I have a Roamio Pro that I bought on release date with lifetime. It just went out of warranty, so I am considering selling it used and putting that cash towards a Bolt Plus with All-In. The Pro could crap the bed tomorrow and then I am out any residual lifetime value. Not sure what I could get for the Roamio Pro on Ebay. It has the original 3TB drive. 

The only thing I am not sure about is connecting the Bolt Plus to a Slingbox, since it likely will not have component. 

Waiting to see what the Bolt Plus has to offer us and see if it is worth the upgrade.


----------



## V7Goose (May 28, 2005)

HarperVision said:


> Why do you want to get rid of your Roamio if it already has Lifetime/All-In service on it? There's no real need for the Bolt quite yet as there's still no broadcast 4K content. All it's good for in those terms is 4K streaming apps, but your new Samsung 4K TV should be able to handle those.


That seems to be the best question of the day - heck, I have a new Bolt, and other than the two extra tuners, it is NOT AS GOOD as my old S3 and HD TiVo boxes with Lifetime service for OTA reception.

I guess the new big thing is the streaming, but I think it is kind of pointless. Netflix streaming has always been affected with dropouts and PQ issues, even when I was in DFW area with fiber service and very high tested speeds. I really don't see any point in every trying it again. If I am paying to watch something, I want the signal to be 100% perfect, and no streaming I have ever seen fits that requirement - it is not worth my money.


----------



## gregg37 (Aug 22, 2016)

I agree with the above. I wouldn't give up lifetime on a Roamio for just an upgrade to a Bolt. 

I just bought a Bolt (it's on the FedEX truck as we speak!), but I am upgrading from a regular Roamio on a monthly plan. I'll have a year of service since I bought an old model before the change, and am hoping for some more affordable All-In (lifetime) offers to follow with the new device release in September. 

I'm not paying nearly $600 for lifetime with TiVo's future in such an odd place right now (though it is looking brighter). If they give some sort of a break... $3-400 or less, maybe. Not expecting them to budge, though. Probably just going to go to monthly or yearly after my free year.


----------



## OmeneX (Jul 2, 2016)

gregg37 said:


> If they give some sort of a break... $3-400 or less, maybe. Not expecting them to budge, though. Probably just going to go to monthly or yearly after my free year.

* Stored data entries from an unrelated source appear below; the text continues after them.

-- ==== Sys2Proof/Laws/FrameRules.lean ====
section
/-!
SUPPORT. Frames: which components of the state a function may change, as a bit mask over the components in the order of State's fields.
-/
namespace Sys2Proof.Machine

/-- Outside the bits of `m` the components are those of `s`. -/
structure FrameP (m : Nat) (s : State) (a0 : List (Nat × Word)) (a1 : Mode) (a2 : Mode) (a3 : Pins) (a4 : Boot) (a5 : Pwr) (a6 : Thm) (a7 : List (Nat × Loop)) (a8 : Nor) (a9 : Evt) (a10 : Mgt) (a11 : Ldg) (a12 : Med) (a13 : Db) (a14 : Rsv) (a15 : HostSt) (a16 : Xfr) (a17 : Mem) (a18 : Cry) (a19 : Net) (a20 : Mnt) (a21 : Jtag) (a22 : Nat) (a23 : List Instr) : Prop where
  regs : m.testBit 0 = true ∨ a0 = s.regs
  mode : m.testBit 1 = true ∨ a1 = s.mode
  prevMode : m.testBit 2 = true ∨ a2 = s.prevMode
  pins : m.testBit 3 = true ∨ a3 = s.pins
  boot : m.testBit 4 = true ∨ a4 = s.boot
  pwr : m.testBit 5 = true ∨ a5 = s.pwr
  thm : m.testBit 6 = true ∨ a6 = s.thm
  loops : m.testBit 7 = true ∨ a7 = s.loops
  nor : m.testBit 8 = true ∨ a8 = s.nor
  evt : m.testBit 9 = true ∨ a9 = s.evt
  mgt : m.testBit 10 = true ∨ a10 = s.mgt
  ldg : m.testBit 11 = true ∨ a11 = s.ldg
  med : m.testBit 12 = true ∨ a12 = s.med
  db : m.testBit 13 = true ∨ a13 = s.db
  rsv : m.testBit 14 = true ∨ a14 = s.rsv
  host : m.testBit 15 = true ∨ a15 = s.host
  xfr : m.testBit 16 = true ∨ a16 = s.xfr
  mem : m.testBit 17 = true ∨ a17 = s.mem
  cry : m.testBit 18 = true ∨ a18 = s.cry
  net : m.testBit 19 = true ∨ a19 = s.net
  mnt : m.testBit 20 = true ∨ a20 = s.mnt
  jtag : m.testBit 21 = true ∨ a21 = s.jtag
  freeCount : m.testBit 22 = true ∨ a22 = s.freeCount
  pending : m.testBit 23 = true ∨ a23 = s.pending

/-- Outside the components of the mask `m`, `t` is `s`. -/
def Frame (m : Nat) (s t : State) : Prop :=
  FrameP m s t.regs t.mode t.prevMode t.pins t.boot t.pwr t.thm t.loops t.nor t.evt t.mgt t.ldg t.med t.db t.rsv t.host t.xfr t.mem t.cry t.net t.mnt t.jtag t.freeCount t.pending

/-- The same of an outcome's state. -/
def FrameO (m : Nat) (s : State) (o : Host.Outcome State Fault Refusal) : Prop := ∀ t, o = .next t → Frame m s t

theorem frame_refl (m : Nat) (s : State) : Frame m s s := by
  constructor <;> exact Or.inr rfl

theorem frame_next {m : Nat} {s t : State} (h : Frame m s t) : FrameO m s (.next t) := by
  intro u e
  cases e
  exact h

theorem bit_lor {k m i : Nat} (h : Nat.lor k m = m) (hi : k.testBit i = true) : m.testBit i = true := by
  rw [← h]
  show (k ||| m).testBit i = true
  rw [Nat.testBit_or, hi, Bool.true_or]

theorem lor_self (m : Nat) : Nat.lor m m = m := Nat.or_self m

theorem lor_sub {k l m : Nat} (h1 : Nat.lor k l = l) (h2 : Nat.lor l m = m) : Nat.lor k m = m := by
  change k ||| m = m
  change k ||| l = l at h1
  change l ||| m = m at h2
  rw [← h2, ← Nat.or_assoc, h1]

theorem or_trans_eq {α : Type} {k m i : Nat} {a b c : α} (h : Nat.lor k m = m) (h1 : k.testBit i = true ∨ c = b)
    (h2 : m.testBit i = true ∨ b = a) : m.testBit i = true ∨ c = a := by
  rcases h1 with h1 | h1
  · exact Or.inl (bit_lor h h1)
  · rw [h1]
    exact h2

theorem frame_trans {k m : Nat} {s0 s t : State} (h2 : Frame k s t) (h : Nat.lor k m = m) (h1 : Frame m s0 s) : Frame m s0 t :=
  ⟨or_trans_eq h h2.regs h1.regs,
   or_trans_eq h h2.mode h1.mode,
   or_trans_eq h h2.prevMode h1.prevMode,
   or_trans_eq h h2.pins h1.pins,
   or_trans_eq h h2.boot h1.boot,
   or_trans_eq h h2.pwr h1.pwr,
   or_trans_eq h h2.thm h1.thm,
   or_trans_eq h h2.loops h1.loops,
   or_trans_eq h h2.nor h1.nor,
   or_trans_eq h h2.evt h1.evt,
   or_trans_eq h h2.mgt h1.mgt,
   or_trans_eq h h2.ldg h1.ldg,
   or_trans_eq h h2.med h1.med,
   or_trans_eq h h2.db h1.db,
   or_trans_eq h h2.rsv h1.rsv,
   or_trans_eq h h2.host h1.host,
   or_trans_eq h h2.xfr h1.xfr,
   or_trans_eq h h2.mem h1.mem,
   or_trans_eq h h2.cry h1.cry,
   or_trans_eq h h2.net h1.net,
   or_trans_eq h h2.mnt h1.mnt,
   or_trans_eq h h2.jtag h1.jtag,
   or_trans_eq h h2.freeCount h1.freeCount,
   or_trans_eq h h2.pending h1.pending⟩

theorem frame_ite {m : Nat} {s0 : State} {c : Prop} [Decidable c] {a b : State} (h1 : Frame m s0 a) (h2 : Frame m s0 b) :
    Frame m s0 (if c then a else b) := by
  split
  · exact h1
  · exact h2

theorem frame_foldl {m : Nat} {α : Type} {f : State → α → State} {l : List α} (hf : ∀ s x, Frame m s (f s x)) {s0 s : State}
    (h : Frame m s0 s) : Frame m s0 (l.foldl f s) := by
  induction l generalizing s with
  | nil => exact h
  | cons x l ih => exact ih (frame_trans (hf s x) (Nat.or_self m) h)

/-- An update of some components: every component is one of the mask's, or that of the state that is updated. -/
theorem frame_upd {m : Nat} {s0 s : State} {a0 : List (Nat × Word)} {a1 : Mode} {a2 : Mode} {a3 : Pins} {a4 : Boot} {a5 : Pwr} {a6 : Thm} {a7 : List (Nat × Loop)} {a8 : Nor} {a9 : Evt} {a10 : Mgt} {a11 : Ldg} {a12 : Med} {a13 : Db} {a14 : Rsv} {a15 : HostSt} {a16 : Xfr} {a17 : Mem} {a18 : Cry} {a19 : Net} {a20 : Mnt} {a21 : Jtag} {a22 : Nat} {a23 : List Instr}
    (h23 : m.testBit 23 = true ∨ a23 = s.pending)
    (h0 : m.testBit 0 = true ∨ a0 = s.regs)
    (h1 : m.testBit 1 = true ∨ a1 = s.mode)
    (h2 : m.testBit 2 = true ∨ a2 = s.prevMode)
    (h3 : m.testBit 3 = true ∨ a3 = s.pins)
    (h4 : m.testBit 4 = true ∨ a4 = s.boot)
    (h5 : m.testBit 5 = true ∨ a5 = s.pwr)
    (h6 : m.testBit 6 = true ∨ a6 = s.thm)
    (h7 : m.testBit 7 = true ∨ a7 = s.loops)
    (h8 : m.testBit 8 = true ∨ a8 = s.nor)
    (h9 : m.testBit 9 = true ∨ a9 = s.evt)
    (h10 : m.testBit 10 = true ∨ a10 = s.mgt)
    (h11 : m.testBit 11 = true ∨ a11 = s.ldg)
    (h12 : m.testBit 12 = true ∨ a12 = s.med)
    (h13 : m.testBit 13 = true ∨ a13 = s.db)
    (h14 : m.testBit 14 = true ∨ a14 = s.rsv)
    (h15 : m.testBit 15 = true ∨ a15 = s.host)
    (h16 : m.testBit 16 = true ∨ a16 = s.xfr)
    (h17 : m.testBit 17 = true ∨ a17 = s.mem)
    (h18 : m.testBit 18 = true ∨ a18 = s.cry)
    (h19 : m.testBit 19 = true ∨ a19 = s.net)
    (h20 : m.testBit 20 = true ∨ a20 = s.mnt)
    (h21 : m.testBit 21 = true ∨ a21 = s.jtag)
    (h22 : m.testBit 22 = true ∨ a22 = s.freeCount)
    (h : Frame m s0 s) : Frame m s0 ⟨a0, a1, a2, a3, a4, a5, a6, a7, a8, a9, a10, a11, a12, a13, a14, a15, a16, a17, a18, a19, a20, a21, a22, a23⟩ :=
  ⟨or_trans_eq (Nat.or_self m) h0 h.regs,
   or_trans_eq (Nat.or_self m) h1 h.mode,
   or_trans_eq (Nat.or_self m) h2 h.prevMode,
   or_trans_eq (Nat.or_self m) h3 h.pins,
   or_trans_eq (Nat.or_self m) h4 h.boot,
   or_trans_eq (Nat.or_self m) h5 h.pwr,
   or_trans_eq (Nat.or_self m) h6 h.thm,
   or_trans_eq (Nat.or_self m) h7 h.loops,
   or_trans_eq (Nat.or_self m) h8 h.nor,
   or_trans_eq (Nat.or_self m) h9 h.evt,
   or_trans_eq (Nat.or_self m) h10 h.mgt,
   or_trans_eq (Nat.or_self m) h11 h.ldg,
   or_trans_eq (Nat.or_self m) h12 h.med,
   or_trans_eq (Nat.or_self m) h13 h.db,
   or_trans_eq (Nat.or_self m) h14 h.rsv,
   or_trans_eq (Nat.or_self m) h15 h.host,
   or_trans_eq (Nat.or_self m) h16 h.xfr,
   or_trans_eq (Nat.or_self m) h17 h.mem,
   or_trans_eq (Nat.or_self m) h18 h.cry,
   or_trans_eq (Nat.or_self m) h19 h.net,
   or_trans_eq (Nat.or_self m) h20 h.mnt,
   or_trans_eq (Nat.or_self m) h21 h.jtag,
   or_trans_eq (Nat.or_self m) h22 h.freeCount,
   or_trans_eq (Nat.or_self m) h23 h.pending⟩

end Sys2Proof.Machine
end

Same here Gregg - I'm hoping for some of the same discounts to. I don't see TiVo budging either though. However with the new Bolt+ coming out, I'll be buying that most likely, so the OG White Bolt will probably go up on Ebay after the 1 year is up. (Unless an all in discount is offered) we shall see. Would help subsidize the Bolt+ purchase down the road anyways. Which may also have a free year promo! Maybe.


----------



## gregg37 (Aug 22, 2016)

I'll be watching the Bolt+ for sure, but it'll have to have something pretty spectacular to get me to buy again. 2 more tuners wont do it.


----------